• Exercise instructions
Would you please copy every line below that includes the string "loses"?

Start of Records

/-- Device time is reloaded at the next RTC edge, `cycles` Kettle cycles after the last Kettle command, and the chains
restart (R143).  The edge history begins anew, so the first edge after it is accepted (DESIGN CHOICE, log entry 65). -/
def execHaltTimeReload (cycles : Nat) (s : State) : Host.Outcome State Fault Refusal :=
  let s := s.ketRun cycles
  .next (if s.isReady && s.time.frozen && !s.gb TIME_STATUS_HALTED && !s.time.haltDue then
    let t := s.ket.time
    let h := s.time.haltT
    let s := s.slewStop
    let tm := { s.time with t := t * 2 ^ 32, frozen := false, lastEdge := none, good := 0, lastTick := t }
    let s := { s with time := tm, ket := { s.ket with hwm := max s.ket.hwm t } }
    let s := (s.sf TIME_STATUS_RELOADED 1).sf HALT_LAST_SEC (min ((t - h) / 2 ^ 32) (2 ^ 32 - 1))
    let s := (s.mirror).ppsState (if s.gb TIME_CTRL_PPS_EN then 1 else 0)
    let s := s.logTime 6 t 0 []
    (fins 2).foldl (fun (s : State) (g : Fin 2) =>
      if s.grp[g].running then s.setGrp g (fun gr =>
        { gr with
          startT := t * 2 ^ 32
          await := some (gr.await.getD 1)
          openFlags := if gr.await = some 0 then gr.openFlags else flHalt })
      else s) s
  else s)

/-- The TPLL loses lock outside a halt: every enabled pair stops as a halt stops it. -/
def execTpllUnlock (s : State) : Host.Outcome State Fault Refusal :=
  .next (if s.isReady && !s.time.frozen && s.gb CLK_STAT_TPLL_LOCK then
    let any := (List.range 8).any s.tsOn
    let s := s.sf CLK_STAT_TPLL_LOCK 0
    let s := if any then s.sf CLK_EVT_TPLL_UNLOCK 1 else s
    (fins 8).foldl (fun (s : State) (n : Fin 8) => if s.tsOn n then s.tsEnd n gapHalt else s) s
  else s)

/-- The TPLL relocks: the enabled pairs resume with their next first sample. -/
def execTpllRelock (s : State) : Host.Outcome State Fault Refusal :=
  .next (if s.isReady && !s.time.frozen then s.sf CLK_STAT_TPLL_LOCK 1 else s)

/-- REFCLK stop is declared (R15); never while MODE keeps the PHY powered down. -/
def execRefclkStop (s : State) : Host.Outcome State Fault Refusal :=
  .next (if !s.isReady || s.spiOnly || s.gb CLK_STAT_REFCLK_LOST then s
    else
      let s := (s.sf CLK_STAT_REFCLK_LOST 1).linkLost
      if s.coreXo then s
      else State.sfs { s with time := { s.time with coreStop := true } } [(CLK_STAT_CORE_SRC, 1), (CLK_STAT_CORE_LOCK, 0), (CLK_EVT_CORE_SWITCH, 1)])

/-- The CORE PLL loses lock: CORE has no clock. -/
def execCorePllUnlock (s : State) : Host.Outcome State Fault Refusal :=
  .next (if s.isReady then State.sf { s with time := { s.time with coreStop := true } } CLK_STAT_CORE_LOCK 0 else s)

End of Records

• Answer for this exercise
/-- The TPLL loses lock outside a halt: every enabled pair stops as a halt stops it. -/
/-- The CORE PLL loses lock: CORE has no clock. -/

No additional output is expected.